**Exercise prompt:**
Repeat only the lines below from the one containing "a place. -/" through the one containing "def cellRegBase : Nat := 0x7E00000000", inclusive, exactly as written.

**Data in this exercise:**
-- ==== Sys2Proof/Machine/Ops.lean ====
section
/-! DEFINITION. The named operations over memory, registers, banks, address translation and the event ring; taking a
trap, entering the handler, returning from it, and a machine check. -/

namespace Sys2Proof.Machine

/-! ### Accessors -/

/-- A module row. -/
def State.row (s : State) (m : RowId) : Row := s.rows[m]
/-- A core. -/
def State.core (s : State) (m : RowId) (c : CoreId) : Core := s.rows[m].cores[c]
/-- Change a row. -/
def State.modRow (s : State) (m : RowId) (f : Row → Row) : State := { s with rows := vmod s.rows m f }
/-- Change a core of a row. -/
def Row.modCore (r : Row) (c : CoreId) (f : Core → Core) : Row := { r with cores := vmod r.cores c f }
/-- Change a core. -/
def State.modCore (s : State) (m : RowId) (c : CoreId) (f : Core → Core) : State := s.modRow m fun r => r.modCore c f
/-- Change the hub. -/
def State.modHub (s : State) (f : Hub → Hub) : State := { s with hub := f s.hub }
/-- Change the management side. -/
def State.modMgmt (s : State) (f : Mgmt → Mgmt) : State := { s with mgmt := f s.mgmt }
/-- Change memory. -/
def State.withMem (s : State) (mem : Memory) : State := { s with mem := mem }
/-- Draw a free value: the state's counter advances (DESIGN CHOICE, log entry 2). -/
def State.draw (s : State) : Word × State := (Config.freeValue s.fresh, { s with fresh := s.fresh + 1 })

/-- An operation of a core. -/
def Core.findOp (k : Core) (id : Nat) : Option Op := k.ops.find? fun o => o.id == id
/-- Change an operation. -/
def Core.modOp (k : Core) (id : Nat) (f : Op → Op) : Core :=
  { k with ops := k.ops.map fun o => if o.id = id then f o else o }
/-- Change an operation of a core. -/
def State.modOp (s : State) (m : RowId) (c : CoreId) (id : Nat) (f : Op → Op) : State :=
  s.modCore m c fun k => k.modOp id f

/-- The die of a module row (R4). -/
def dieOf (m : RowId) : Nat := m.val / 6
/-- The row within its die (R4). -/
def rowInDie (m : RowId) : Nat := m.val % 6
/-- The core of a place, none at the row fetch unit. -/
def coreOfPlace (p : PlaceId) : Option CoreId := if h : p.val < 8 then some ⟨p.val, h⟩ else none
/-- The place of a core. -/
def placeOfCore (c : CoreId) : PlaceId := ⟨c.val, by omega⟩
/-- The row fetch unit as a place. -/
def rfuPlace : PlaceId := 8

/-! ### Memory -/

/-- The first physical address beyond device HBM (R17). -/
def hbmEnd : Nat := 0x9000000000
/-- The physical address of scratchpad offset 0 (Table 2.1). -/
def spadBase : Nat := 0xB000000000
/-- The virtual base of the slice window (R8). -/
def sliceBase : Nat := 0x7F00000000
/-- The virtual base of the cell register window (Table 6.1). -/
def cellRegBase : Nat := 0x7E00000000

/-- The byte listed at an address, zero when none is (DESIGN CHOICE, log entry 6). -/
def getByte (a : Nat) : List Host.Cell → Byte
  | [] => 0
  | (b, v) :: cs => if a = b then v else getByte a cs

/-- Write one byte, keeping addresses rising and no zero listed. -/
def putByte (a : Nat) (v : Byte) : List Host.Cell → List Host.Cell
  | [] => if v = 0 then [] else [(a, v)]
  | (b, w) :: cs =>
    if a < b then (if v = 0 then (b, w) :: cs else (a, v) :: (b, w) :: cs)
    else if a = b then (if v = 0 then cs else (a, v) :: cs)
    else (b, w) :: putByte a v cs

/-- Write bytes at rising addresses. -/
def putBytes (a : Nat) : List Byte → List Host.Cell → List Host.Cell
  | [], cs => cs
  | v :: vs, cs => putBytes (a + 1) vs (putByte a v cs)

/-- Read n bytes. -/
def getBytes (cs : List Host.Cell) (a : Nat) : Nat → List Byte
  | 0 => []
  | n + 1 => getByte a cs :: getBytes cs (a + 1) n

/-- The 128-byte lines that n bytes at an address touch (R24). -/
def linesOf (a n : Nat) : List Nat := if n = 0 then [] else List.range' (a / 128) ((a + n - 1) / 128 - a / 128 + 1)
/-- The 64 KiB granules that n bytes at an address touch (R263). -/
def granulesOf (a n : Nat) : List Nat :=
  if n = 0 then [] else List.range' (a / 65536) ((a + n - 1) / 65536 - a / 65536 + 1)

**Result:**
/-- The row fetch unit as a place. -/
def rfuPlace : PlaceId := 8

/-! ### Memory -/

/-- The first physical address beyond device HBM (R17). -/
def hbmEnd : Nat := 0x9000000000
/-- The physical address of scratchpad offset 0 (Table 2.1). -/
def spadBase : Nat := 0xB000000000
/-- The virtual base of the slice window (R8). -/
def sliceBase : Nat := 0x7F00000000
/-- The virtual base of the cell register window (Table 6.1). -/
def cellRegBase : Nat := 0x7E00000000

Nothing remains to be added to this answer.